### EXERCISE INSTRUCTIONS:
Only one stretch of the data is wanted: the line containing "end Sys2Proof.Machine", the line containing "namespace Sys2Proof.Machine", and every line between them, copied exactly.

### EXTRACTED MATERIAL:

/-- Settles O30: the modular increment, and its 8-bit form for the source value of `SEQ_MOD`. -/
theorem seqNextReturnsThenIncrements : Obligations.SeqNextReturnsThenIncrements :=
  fun s => ⟨_, exec_seqNext s, rfl, advanceCounter_toNat s, advanceCounter_seqCtr_of_256⟩

/-! ### A run of `SEQNEXT` -/

/-- R132: the value the counter has when `k` values have been taken since it was `c`. -/
def seqValue (cfg : Config) (c k : Nat) : SeqNum := BitVec.ofNat 8 ((c + k) % cfg.seqMod)

theorem seqValue_toNat (cfg : Config) (c k : Nat) : (seqValue cfg c k).toNat = (c + k) % cfg.seqMod := by
  have hlt : (c + k) % cfg.seqMod < cfg.seqMod := Nat.mod_lt _ cfg.seqMod_pos
  exact Nat.mod_eq_of_lt (hlt.trans_le cfg.seqMod_le)

theorem seqValue_zero {s : State} (h : s.counterOk = true) : seqValue s.cfg s.seqCtr.toNat 0 = s.seqCtr := by
  apply BitVec.eq_of_toNat_eq
  rw [seqValue_toNat, Nat.add_zero, Nat.mod_eq_of_lt ((counterOk_iff s).1 h)]

/-- What is `k` values after the incremented counter is `k + 1` values after the counter. -/
theorem seqValue_advanceCounter (s : State) (k : Nat) :
    seqValue s.cfg s.advanceCounter.seqCtr.toNat k = seqValue s.cfg s.seqCtr.toNat (k + 1) := by
  rw [advanceCounter_toNat, seqValue, seqValue, Nat.mod_add_mod, Nat.add_assoc, Nat.add_comm 1 k]

theorem counterOk_advanceCounter (s : State) : s.advanceCounter.counterOk = true := by
  rw [counterOk_iff, advanceCounter_toNat]
  exact Nat.mod_lt _ s.cfg.seqMod_pos

/-- The state after `n` times `SEQNEXT`: the first `n` values are returned, the next one is in the counter (R132). -/
def State.seqNexts (n : Nat) (s : State) : State :=
  { s with
    seqCtr := seqValue s.cfg s.seqCtr.toNat n
    history := s.history ++ (List.range n).map fun k => .seq (seqValue s.cfg s.seqCtr.toNat k) }

theorem seqNexts_zero {s : State} (h : s.counterOk = true) : s.seqNexts 0 = s := by
  simp [State.seqNexts, seqValue_zero h]

/-- The first value goes to the history before the others. -/
theorem seqNexts_succ {s : State} (h : s.counterOk = true) (n : Nat) :
    s.seqNexts (n + 1) = (s.advanceCounter.emit (.seq s.seqCtr)).seqNexts n := by
  simp only [State.seqNexts, State.emit, State.advanceCounter_cfg, seqValue_advanceCounter, List.range_succ_eq_map,
    List.map_cons, List.map_map, seqValue_zero h, State.advanceCounter_history, List.append_assoc]
  rfl

/-- R132: `SEQNEXT` by `SEQNEXT`, each leaving the counter in its range. -/
theorem runOps_seqNext (n : Nat) : ∀ {s : State}, s.counterOk = true →
    runOps (List.replicate n .seqNext) s = .next (s.seqNexts n) := by
  induction n with
  | zero => exact fun h => congrArg Host.Outcome.next (seqNexts_zero h).symm
  | succ n ih =>
    intro s h
    have hok : (s.advanceCounter.emit (.seq s.seqCtr)).counterOk = true := counterOk_advanceCounter s
    rw [List.replicate_succ, runOps_cons_of_next (exec_seqNext s), ih hok, seqNexts_succ h]

/-! ### One cycle of values -/

/-- R132: no value repeats within `SEQ_MOD` consecutive ones. -/
theorem seqValue_injOn (cfg : Config) (c : Nat) {k l : Nat} (hk : k < cfg.seqMod) (hl : l < cfg.seqMod)
    (h : seqValue cfg c k = seqValue cfg c l) : k = l := by
  have hmod : c + k ≡ c + l [MOD cfg.seqMod] := by
    rw [Nat.ModEq, ← seqValue_toNat, h, seqValue_toNat]
  exact (Nat.ModEq.add_left_cancel' c hmod).eq_of_lt_of_lt hk hl

/-- R132: no value is left out: `-c` is `(SEQ_MOD - 1) * c` modulo `SEQ_MOD`, so `v` is `v - c` values after `c`. -/
theorem exists_seqValue_eq (cfg : Config) (c : Nat) {v : Nat} (hv : v < cfg.seqMod) :
    ∃ k < cfg.seqMod, seqValue cfg c k = BitVec.ofNat 8 v := by
  refine ⟨(v + (cfg.seqMod - 1) * c) % cfg.seqMod, Nat.mod_lt _ cfg.seqMod_pos, congrArg (BitVec.ofNat 8) ?_⟩
  have hsum : c + (v + (cfg.seqMod - 1) * c) = v + cfg.seqMod * c := by
    have hcycle : (cfg.seqMod - 1) * c + c = cfg.seqMod * c := by
      rw [← Nat.add_one_mul, Nat.sub_add_cancel cfg.seqMod_pos]
    omega
  rw [Nat.add_mod_mod, hsum, Nat.add_mul_mod_self_left, Nat.mod_eq_of_lt hv]

theorem count_seqValues (cfg : Config) (c : Nat) {v : Nat} (hv : v < cfg.seqMod) :
    ((List.range cfg.seqMod).map (seqValue cfg c)).count (BitVec.ofNat 8 v) = 1 := by
  refine List.count_eq_one_of_mem (List.nodup_range.map_on fun k hk l hl => ?_) (List.mem_map.2 ?_)
  · exact seqValue_injOn cfg c (List.mem_range.1 hk) (List.mem_range.1 hl)
  · simpa only [List.mem_range] using exists_seqValue_eq cfg c hv

/-- Settles O31: a run returns the values in order, and `SEQ_MOD` of them are one cycle. -/
theorem seqNextCyclesWithoutGapsOrRepeats : Obligations.SeqNextCyclesWithoutGapsOrRepeats :=
  ⟨fun n s h => ⟨_, runOps_seqNext n h, rfl, seqValue_toNat s.cfg s.seqCtr.toNat n⟩,
    fun cfg c _ hv => count_seqValues cfg c hv⟩

end Sys2Proof.Machine
end

section
/-! The AcknowledgementTable (42_ack_table.md): what each of its operations does to its slot, that nothing else reads or
writes a slot (R147), that a registered tag is delivered (R145) and is delivered once (R148). -/

namespace Sys2Proof.Machine

variable {s t : State} {q : SeqNum} {tag : Tag}

/-! ### One operation on a slot -/

/-- R141: the next state of `ACKREG`. -/
theorem exec_ackReg (q : SeqNum) (tag : Tag) (s : State) :
    exec (.ackReg q tag) s = .next (s.setSlot q (some tag)) := rfl

/-- R142: the next state of `ACKRES`. -/
theorem exec_ackRes (q : SeqNum) (s : State) : exec (.ackRes q) s = .next (s.resolve q) := rfl

/-- R143: the next state of `ACKREL`. -/
theorem exec_ackRel (q : SeqNum) (s : State) : exec (.ackRel q) s = .next (s.setSlot q none) := rfl

/-- R34: the valid bit is clear exactly for an empty slot. -/
theorem valid_eq_false_iff (s : State) (q : SeqNum) : s.valid q = false ↔ s.slot q = none :=
  Option.isSome_eq_false_iff.trans Option.isNone_iff_eq_none

/-- R226: X6 is raised by a registration of a filled slot. -/
theorem raises_ackReg (q : SeqNum) (tag : Tag) (s : State) :
    raises (.ackReg q tag) s = if s.slot q = none then none else some (.slotOverwrite q) := by
  simp only [raises, ← valid_eq_false_iff]
  cases s.valid q <;> rfl

/-- R225: X5 is raised by a resolve of an empty slot. -/
theorem missOf_eq (q : SeqNum) (s : State) :
    s.missOf q = if s.slot q = none then some (.resolveMiss q) else none := by
  simp only [State.missOf, ← valid_eq_false_iff]
  cases s.valid q <;> rfl

/-- R142: what a resolve of a filled slot adds to the history. -/
theorem resolve_history_of_filled (h : s.slot q = some tag) :
    (s.resolve q).history = s.history ++ [.done tag] := by
  simp [resolve_filled s q h]

/-- R164, R165: the acknowledgement of a filled slot adds `DONE` and then `RESPONSE`. -/
theorem acknowledge_history_of_filled (h : s.slot q = some tag) (code : Byte) :
    (s.acknowledge q code).history = s.history ++ [.done tag, .response q code] := by
  simp [State.acknowledge, resolve_history_of_filled h]

/-- R164: `ROUTE` of the five-byte acknowledgement of `q` takes the acknowledgement path. -/
theorem exec_route_ackBytes {code : Byte} {rest : List Frame}
    (h : s.frmQ = ackBytes s.cfg.ackType q code :: rest) :
    exec .route s = .next ((s.setQueue rest).acknowledge q code) :=
  (execRoute_cons s h).trans (routeFrame_ack (s.setQueue rest) rfl rfl)

/-- Settles O33: `ACKREG` is one write of the table. -/
theorem ackRegOverwritesItsSlot : Obligations.AckRegOverwritesItsSlot := by
  intro q tag s
  refine ⟨⟨_, exec_ackReg q tag s, slot_setSlot_self s q _, fun r hr => slot_setSlot_of_ne s _ hr, rfl⟩, ?_⟩
  rw [raises_ackReg]
  by_cases h : s.slot q = none <;> simp [h]

/-- Settles O34: `ACKRES` is a resolve, of a filled or of an empty slot. -/
theorem ackResDeliversAndEmptiesItsSlot : Obligations.AckResDeliversAndEmptiesItsSlot := by
  intro q s
  refine ⟨fun tag h => ?filled, fun h => ?empty⟩
  case filled =>
    refine ⟨_, exec_ackRes q s, resolve_slot_self s q, fun r hr => resolve_slot_of_ne s hr, ?_, ?_⟩
    · rw [← resolve_history_of_filled h]
      exact resolve_eq s q
    · exact (missOf_eq q s).trans (by simp [h])
  case empty =>
    refine ⟨?_, (missOf_eq q s).trans (if_pos h)⟩
    rw [exec_ackRes, resolve_empty s q h]

/-- Settles O35: `ACKREL` is one write of the table. -/
theorem ackRelEmptiesItsSlotSilently : Obligations.AckRelEmptiesItsSlotSilently :=
  fun q s => ⟨_, exec_ackRel q s, slot_setSlot_self s q none, fun _ hr => slot_setSlot_of_ne s none hr, rfl⟩

/-- Settles O36: of two writes of a slot the second is kept, and a resolve finds it. -/
theorem overwrittenTagIsLost : Obligations.OverwrittenTagIsLost := by
  intro q first second s
  have htwice (rest : List Instr) : runOps (.ackReg q first :: .ackReg q second :: rest) s
      = runOps rest (s.setSlot q (some second)) := by
    rw [runOps_cons_of_next (exec_ackReg q first s), runOps_cons_of_next (exec_ackReg q second _), setSlot_setSlot]
  refine ⟨htwice [], (s.setSlot q (some second)).resolve q, htwice [.ackRes q], ?_, resolve_slot_self _ q⟩
  exact resolve_history_of_filled (slot_setSlot_self s q _)

/-! ### Operations on other slots -/

theorem setSlot_slot_self (s : State) (q : SeqNum) : s.setSlot q (s.slot q) = s := by
  simp [State.setSlot, State.slot]

/-- R147: the acknowledgement of one slot and a write of another commute. -/
theorem acknowledge_setSlot {r : SeqNum} (h : r ≠ q) (v : Option Tag) (code : Byte) (s : State) :
    (s.setSlot q v).acknowledge r code = (s.acknowledge r code).setSlot q v :=
  congrArg (State.emit (.response r code)) (resolve_setSlot s v h)

/-- R147: the router uses a slot only for an acknowledgement frame whose byte 3 names it. -/
theorem routeFrame_setSlot {p : Frame} (h : p[3]? ≠ some q ∨ p[1]? ≠ some s.cfg.ackType) (v : Option Tag) :
    routeFrame p (s.setSlot q v) = mapNext (State.setSlot q v) (routeFrame p s) := by
  cases hs : sizeOk p with
  | false => rw [routeFrame_mismatch _ hs, routeFrame_mismatch _ hs]; rfl
  | true =>
    match p with
    | [] | [_] => simp [routeFrame, hs, mapNext]
    | len :: type :: payload =>
      by_cases htype : type = s.cfg.ackType
      · subst htype
        match payload with
        | [] | [_] | [_, _] => simp [routeFrame, hs, mapNext]
        | _ :: r :: code :: _ =>
          have hr : r ≠ q := by simpa using h
          rw [routeFrame_ack s hs rfl, routeFrame_ack (s.setSlot q v) hs rfl, acknowledge_setSlot hr]
          rfl
      · rw [routeFrame_forward s hs htype, routeFrame_forward (s.setSlot q v) hs htype]; rfl

/-- R147: an operation that is not on slot `q` commutes with a write of it. -/
theorem exec_setSlot_of_sparesSlot {i : Instr} (h : sparesSlot q i = true) (v : Option Tag) (s : State) :
    exec i (s.setSlot q v) = mapNext (State.setSlot q v) (exec i s) := by
  cases i with
  | chunk c =>
    obtain ⟨out, hout⟩ := execChunk_framed c
    simp only [exec, hout]
    rfl
  | byte b last =>
    obtain ⟨out, hout⟩ := execByte_framed b last
    simp only [exec, hout]
    rfl
  | ackReg r tag => exact congrArg Host.Outcome.next (setSlot_comm s v (bne_iff_ne.1 h) (some tag))
  | ackRes r => exact congrArg Host.Outcome.next (resolve_setSlot s v (bne_iff_ne.1 h))
  | ackRel r => exact congrArg Host.Outcome.next (setSlot_comm s v (bne_iff_ne.1 h) none)
  | ackFrm _ _ r code _ => exact congrArg Host.Outcome.next (acknowledge_setSlot (bne_iff_ne.1 h) v code s)
  | route | reset => exact absurd h Bool.false_ne_true
  | _ => rfl

/-- Settles O37: a write of the slot commutes with the operation, and with `ROUTE` by the frame at the head. -/
theorem slotsAreIndependent : Obligations.SlotsAreIndependent := by
  intro q v i s
  refine ⟨fun h => exec_setSlot_of_sparesSlot h v s, fun p rest hq h => ?_⟩
  have hroute : ∀ u : State, u.frmQ = p :: rest → exec .route u = routeFrame p (u.setQueue rest) :=
    fun u => execRoute_cons u
  rw [hroute s hq, hroute (s.setSlot q v) hq]
  exact routeFrame_setSlot (s := s.setQueue rest) h v

/-! ### A registered tag is delivered -/

/-- R145: an operation that is not on slot `q` keeps it: it commutes with writing there what it holds. -/
theorem exec_slot_of_sparesSlot {i : Instr} (h : sparesSlot q i = true) (ht : exec i s = .next t) :
    t.slot q = s.slot q := by
  have hcomm := exec_setSlot_of_sparesSlot h (s.slot q) s
  rw [setSlot_slot_self, ht] at hcomm
  have hkept : t = t.setSlot q (s.slot q) := Host.Outcome.next.inj hcomm
  rw [hkept, slot_setSlot_self]

/-- A run that completes is its first operation and the run of the others. -/
theorem exists_exec_of_runOps_cons {i : Instr} {ops : List Instr} (h : runOps (i :: ops) s = .next t) :
    ∃ u, exec i s = .next u ∧ runOps ops u = .next t := by
  simp only [runOps] at h
  split at h
  · exact ⟨_, ‹_›, h⟩
  · cases h
  · cases h

/-- R61: so does a run of such operations. -/
theorem runOps_slot_of_sparesSlot {ops : List Instr} (hops : ∀ i ∈ ops, sparesSlot q i = true) :
    ∀ {s : State}, runOps ops s = .next t → t.slot q = s.slot q := by
  induction ops with
  | nil => rintro s ⟨⟩; rfl
  | cons i ops ih =>
    intro s h
    obtain ⟨hi, hrest⟩ := List.forall_mem_cons.1 hops
    obtain ⟨u, hu, ht⟩ := exists_exec_of_runOps_cons h
    rw [ih hrest ht, exec_slot_of_sparesSlot hi hu]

### WRITTEN RESPONSE:
end Sys2Proof.Machine
end

section
/-! The AcknowledgementTable (42_ack_table.md): what each of its operations does to its slot, that nothing else reads or
writes a slot (R147), that a registered tag is delivered (R145) and is delivered once (R148). -/

namespace Sys2Proof.Machine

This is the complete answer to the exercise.